Friday, September 18, 2009

there are things

there are things that you can tell me without telling me anything.

there are things i will keep unsaid.

there are things that are beyond my ability, my understanding, my courage to overcome

there are things that i can instill and changes i can make in myself.

there are good intentions, plans and action.

there is reflecting and learning from the past.

there is trying, and more trying, and more trying.

but is there redemption? is there a way to fix the mistakes you made because you didn't know any better? a way for the squandered opportunities to come around again?

even if there isn't, there is life, and it goes on.

it goes on, my friend.

you say i can always let it go. what you don't know is that most of the time i don't say what i mean, i dont act how i feel, i dont look how i am, i dont do what i want.

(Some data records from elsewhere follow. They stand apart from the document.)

/-- Distinct lines a chunk writes, by stores or by CUPDs. -/
def Chunk.written (c : Chunk) : List Nat := c.upds.foldl (fun l n => insertNat n l) c.writes

/-- Distinct lines of a chunk stay within R36's limits, a locked chunk holds a reservation on every line (R38), and a line that another
chunk has written since this one's first access is a conflict (R37). -/
def touch (line : Nat) (reads writes : Bool) : M Unit := do
  let x := (← get).cur
  let c := x.chunk
  if reads && !c.reads.contains line && decide (64 ≤ c.reads.length) && c.count ≠ 0 then endBefore
  if writes && !c.written.contains line && decide (32 ≤ c.written.length) && c.count ≠ 0 then endBefore
  if decide (0 < x.lockLeft) && !x.reserved.contains line then waitFor (.lock (insertNat line x.reserved))
  modify fun s => s.modChunk fun c =>
    { c with reads := if reads then insertNat line c.reads else c.reads
             writes := if writes then insertNat line c.writes else c.writes
             conflict := c.conflict || ((reads || writes) && c.seen.contains line) }

/-- The predictor at an access it decides (R51): migrate, and the new H and n. -/
def predict (h n x : Nat) : Bool × Nat × Nat :=
  let p := if x = h then (h, min (n + 1) 3) else (x, 1)
  (p.2 == 3, p)

/-- Whether a strand may move to a core (R35, R52, R174). -/
def State.mayMove (s : State) (home : Nat) : Bool :=
  let x := s.cur.ctx
  !x.pinned && !x.intrap && decide ((s.coreAt home).arrivals.length < 16) && !s.manualCore home

/-- The strand leaves its slot for the arrival buffer of another core (R50, R52), carrying a predictor value. -/
def State.migrateTo (s : State) (home h n : Nat) : State :=
  let x := s.cur.ctx
  (s.clearSlot s.core s.slot).modCore home fun k => { k with arrivals := k.arrivals ++ [{ ctx := x, predH := h, predN := n }] }

/-- The strand is shipped to the device that owns the page of its access (R286, R288). -/
def State.shipTo (s : State) (dev va : Nat) : State :=
  let x := s.cur.ctx
  let s := (s.clearSlot s.core s.slot).sendPeer dev va (x.tdom.toNat % 4096) (.ship x.toLine)
  { s with
    free := s.free + 1
    shipped := s.shipped ++ [(dev, va, x)] }

/-- The trap of a reply or of a local check. -/
def resFault {α : Type} (a : Acc) (r : Res) : M α :=
  match r with
  | .malformed => trap 4 7 a.va
  | .lacks l => trap 5 l a.va
  | .absent => parkOn a.va.toNat
  | .miss | .ok _ | .peer _ => waitFor (.walk a.va.toNat 0 none)

/-- An access to a page that a peer or the host owns (R286): a system-scope access, in a chunk of its own. Host memory stands
at the bus address equal to the virtual address. A strand's system-scope accesses are performed one at a time, in program order; the
table of R72 would allow more (DESIGN CHOICE, log 93). -/
def peerAccess (a : Acc) (dev : Nat) : M Spot := do
  if a.own then trap 4 3 a.va
  ownChunk
  if dev = 0x7FFF then return .here (hostSa a.va.toNat)
  let s ← get
  if s.linkDown dev then stop (.after fun s => s.parkDown a.va.toNat)
  -- a full arrival buffer there makes the access a request: a free bit (R52, R288; log 16)
  if a.way = .go && !s.cur.ctx.pinned && !s.cur.ctx.intrap && s.cur.replies.isEmpty && !s.drawBit.1 then
    stop (.after fun s => s.shipTo dev a.va.toNat)
  let va := a.va.toNat + a.off
  match ← nextReply va with
  | some (.peer _ v) => return .peer v
  | some (.fault cause info _) => trap cause info a.va
  | some (.park va) => parkOn va
  | some (.ok ..) | some (.owner ..) | none => waitFor (.peer dev { va, size := a.size, need := a.need, op := a.op })

/-- An access at another core: what its remote word access brought back, or its request. What a peer answered before the block was
swapped holds, though its home core is not asked again (R362). -/
def remoteAccess (a : Acc) : M Spot := do
  match ← nextReplyOf fun va => va == a.va.toNat || va == a.va.toNat + a.off with
  | some (.ok _ sa) => return .here sa
  | some (.fault cause info addr) => trap cause info addr
  | some (.park va) => parkOn va
  | some (.owner _ dev) => peerAccess a dev
  | some (.peer _ v) =>
    ownChunk
    return .peer v
  | none => waitFor (.request { va := a.va.toNat, size := a.size, need := a.need, op := a.op })

/-- Whether an access to a remote home migrates its strand (R51, R52); the predictor learns from those it decides. -/
def chooseKind (home : Nat) (way : Way) : M Unit := do
  let s ← get
  let x := s.cur
  if !x.replies.isEmpty then pure ()
  else
    match way with
    | .stay | .y => pure ()
    | .go => if s.mayMove home then stop (.after fun s => s.migrateTo home 0 0)
    | .pred =>
      if x.ctx.pinned || x.ctx.intrap then pure ()
      else
        let p := predict x.predH x.predN home
        if p.1 && s.mayMove home then stop (.after fun s => s.migrateTo home 0 0)

/-- The predictor learns of an access it decided, once the access is made (R51). -/
def learn (home : Nat) (way : Way) : M Unit :=
  modify fun s => s.modCur fun x =>
    if way = .pred && !x.ctx.pinned && !x.ctx.intrap then
      let p := predict x.predH x.predN home
      { x with predH := p.2.1, predN := p.2.2 }
    else x
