def runKvapp (c : Cmd) (win : Bool) : E Word := do
  let (k, l, room, slot) ← kvappAt c win
  let j := l.fill
  require room 12 c.a.toNat
  let put (kind src : Nat) : E Bool := do
    let h := k.chain l (c.field 0x18 2) kind
    let page ← chainPage c h (slot / 120) h.first
    appendRow c h page (slot % 120) src
  let b1 ← put 1 (c.field 0x20 8)
  let b2 ← put 2 (c.field 0x28 8)
  let _ ← hAtomic c (l.va + 0x10) 8 fun _ => j + 1
  return wordN (j + 1 + if b1 || b2 then 2 ^ 63 else 0)

/-! ### KVCOMMIT and KVTRUNC (R230) -/

/-- The last leaf below a node. -/
def lastLeaf (c : Cmd) : Nat → RNode → E RNode
  | 0, n => refuse 6 n.addr
  | f + 1, n => do
    if n.leaf then return n
    lastLeaf c f (← nodeKids c n).2

def runKvcommit (c : Cmd) (win : Bool) : E Word := do
  let base := c.field 8 8
  let n := c.field 0x10 8
  let k ← readCache c win base
  (List.range k.layers).forM fun i => do
    let l ← readLayer c k i
    require (decide (k.committed + n ≤ l.fill)) 12 c.a.toNat
  let now := k.committed + n
  if win then
    let _ ← hAtomic c (k.va + 0x18) 8 fun _ => now
    let _ ← hAtomic c (k.va + 0x20) 8 fun _ => now - k.w
    return wordN now
  else
    require (decide (now ≤ 128)) 12 c.a.toNat
    let root ← openRope c (c.field 0 8)
    let out ← match root with
      | some (.old t) => do
        let last ← lastLeaf c 64 t
        if last.left = base && last.right + last.len = k.committed then
          joinRope c (← splitLo c 64 (.old t) (t.len - last.len))
            (some (.leaf base last.right (last.len + n) (some last.slots) none))
        else joinRope c root (some (.leaf base k.committed n none none))
      | _ => pure (some (.leaf base k.committed n none none))
    -- the empty rope has no class and R230 names none for its first leaf: a free value (log 37)
    let cls ← match root.cls with
      | some m => pure m
      | none => do
        let f ← freeBytes
        pure ((f 0).toNat % 16)
    let d ← buildRope c (← needClass c cls) cls out 0
    let _ ← hAtomic c (k.va + 0x10) 8 fun _ => now
    return d

def runKvtrunc (c : Cmd) (win : Bool) : E Word := do
  let n := c.field 0x10 8
  let k ← readCache c win (c.field 8 8)
  require (decide (k.committed ≤ n)) 12 c.a.toNat
  let changed ← (List.range k.layers).foldlM (fun m i => do
    let l ← readLayer c k i
    if n < l.fill then
      let _ ← hAtomic c (l.va + 0x10) 8 fun _ => n
      return m + 1
    else return m) 0
  return wordN changed

/-! ### Linear-attention state (R240) -/

/-- Size of one layer's state. -/
def stateSize (d : Nat) : Nat := 4 * d * d + 4 * d + 64

/-- a + b × c with one rounding (R240). -/
def mulAdd (a b c : Nat) : Nat := (fmtF32.fma .rne false b c a).1
def add32 (a b : Nat) : Nat := (fmtF32.add .rne false a b).1
/-- bf16 bits widened to f32. -/
def wide (x : Nat) : Nat := x * 2 ^ 16

/-- Decoded key and value of one position of a leaf in a layer. -/
def pieceRow (c : Cmd) (buf tok layer kind line opnd : Nat) (d128 : Option Bool) : E (Cache × List Nat × List Bad) := do
  let k ← readCache c false buf
  match d128 with
  | some d => require (k.d128 == d) 6 buf
  | none => pure ()
  let l ← readLayer c k layer
  let h := k.chain l layer kind
  let page ← chainPage c h (tok / 120) h.first
  let r ← slotElems c h page (tok % 120) line opnd
  return (k, r.1, r.2)

/-- The clean elements of a row: the walker holds at poison (R352). -/
def cleanRow (r : Cache × List Nat × List Bad) : E (List Nat) :=
  match r.2.2 with
  | b :: _ => throw (.poison b.unit b.va)
  | [] => return r.2.1

/-- Fold one position into St and z. -/
def foldRow (st z key val : List Nat) : List Nat × List Nat :=
  let fs := key.map fun x => phi (wide x)
  let z' := (z.zip fs).map fun p => add32 p.1 p.2
  let n := val.length
  let st' := ((List.range st.length).zip st).map fun p =>
    mulAdd p.2 (fs.getD (p.1 / n) 0) (wide (val.getD (p.1 % n) 0))
  (st', z')

/-- Give the first leaf of a tree the kind-8 slot values given, rebuilding the path to it where it is an existing node. -/
def setFirst (c : Cmd) (k8 : Nat × Nat) : Nat → RTree → E RTree
  | 0, _ => refuse 6 0
  | _ + 1, .leaf b o n _ a => return .leaf b o n (some (List.replicate 4 k8)) a
  | f + 1, .node l r h n => do return .node (← setFirst c k8 f l) r h n
  | f + 1, .old t => do
    if t.leaf then return .leaf t.left t.right t.len (some (List.replicate 4 k8)) (some t.anchor)
    let (l, r) ← nodeKids c t
    return .mk (← setFirst c k8 f (.old l)) (.old r)

def runLinfold (c : Cmd) : E Word := do
  let base := c.field 8 8
  let n := c.field 0x10 8
  if c.field 0 8 = 0 then return 0
  let t ← readNode c (c.field 0 8)
  require (decide (n ≤ t.len)) 2 c.a.toNat
  let cl ← needClass c t.cls
  let slot ← match (List.range 4).find? fun i => cl.kinds.getD i 0 == 8 with
    | some i => pure i
    | none => refuse 8 0
  let leaves ← walkSpan c 64 t 0 0 n n
  match leaves with
  | [] => pure ()
  | first :: _ =>
    let k ← readCache c false first.1.left
    (List.range k.layers).forM fun layer => do
      let at' := (base + layer * stateSize k.dim) % 2 ^ 64
      let words (off m : Nat) : E (List Nat) := (List.range m).mapM fun i => hNat c ((at' + off + 4 * i) % 2 ^ 64) 4
      let st ← words 0 (k.dim * k.dim)
      let z ← words (4 * k.dim * k.dim) k.dim
      let out ← leaves.foldlM (fun (acc : List Nat × List Nat) e =>
        (List.range e.2.2.2).foldlM (fun (acc : List Nat × List Nat) i => do
          let tok := e.1.right + (e.2.2.1 - e.2.1) + i
          let key ← cleanRow (← pieceRow c e.1.left tok layer 1 0 2 (some k.d128))
          let val ← cleanRow (← pieceRow c e.1.left tok layer 2 0 3 (some k.d128))
          return foldRow acc.1 acc.2 key val) acc) (st, z)
      let put (off : Nat) (l : List Nat) : E Unit := hWrite c ((at' + off) % 2 ^ 64) (l.flatMap (leBytes 4))
      put 0 out.1
      put (4 * k.dim * k.dim) out.2
      let cnt := (at' + 4 * k.dim * k.dim + 4 * k.dim) % 2 ^ 64
      hPut c cnt 8 (wrap64 ((← hNat c cnt 8) + n))
  match ← splitHi c 64 (.old t) n with
  | none => return 0
  | some h =>
    let count := (t.slots.getD slot (0, 0)).2
    buildRope c cl t.cls (some (← setFirst c (base, wrap64 (count + n)) 64 h)) 0

/-- The key and value pages of a span in a layer, by storage address (R241). -/
def prefPages (c : Cmd) : E (List Nat) := do
  if c.field 0 8 = 0 then return []
  let t ← readNode c (c.field 0 8)
  let start := c.field 0x20 8
  let n := c.field 0x10 8
  let layer := c.field 0x18 2
  require (decide (start + n ≤ t.len)) 2 c.a.toNat
  let leaves ← walkSpan c 64 t 0 start n n
  let pages ← leaves.mapM fun e => do
    let k ← readCache c false e.1.left
    let l ← readLayer c k layer
    let tok := e.1.right + (e.2.2.1 - e.2.1)
    let first := tok / 120
    let count := (tok + e.2.2.2 - 1) / 120 - first + 1
    let chains ← [1, 2].mapM fun kind => do
      let h := k.chain l layer kind
      (List.range count).mapM fun i => do eHome c (← chainPage c h (first + i) h.first) 1
    return chains.flatten
  return pages.flatten

/-- PREF fills the second-level slices with a span's pages; it makes no access, so what it meets on its way changes nothing (R241). -/
def runPref (c : Cmd) : E Word := do
  match (prefPages c).run (← get) with
  | .ok (pages, _) =>
    modify fun s => pages.foldl (fun s pa => (List.range 256).foldl (fun s i => (s.fillProbe none (pa + 128 * i)).l2Put (pa + 128 * i) false) s) s
  | .error _ => pure ()
  return 0

end Sys2Proof.Machine
end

so much so it feels like my physical self is a separate being from my mental self. everytime i let it go, i let something else go, another link between my spririt and my body, and when the soul is detached from the self, isn't that not living? isn't that not living?

one day i will find something for real. one day i will hurt, and i will love, and i will lose, i will be rejected and i will have. someone will tell me something real, and it may not be pretty, and not ideal, but it will be real. one day i will stop being a pretence, and my soul will actually run in my blood, and in my limbs and the air that i breathe and everyone will see that i am real, not a caricature, flawed and detestable, and ambitious and selfish, and greedy, and prideful, and most of all irrritating, and i will be glad. i will be glad. i want to live in my own skin, and be happy when i look at myself in the mirror.

i dont want to be a character. i dont want to be the person you have in your mind anymore. cast me out into the cold and look at me. do any of you really see me?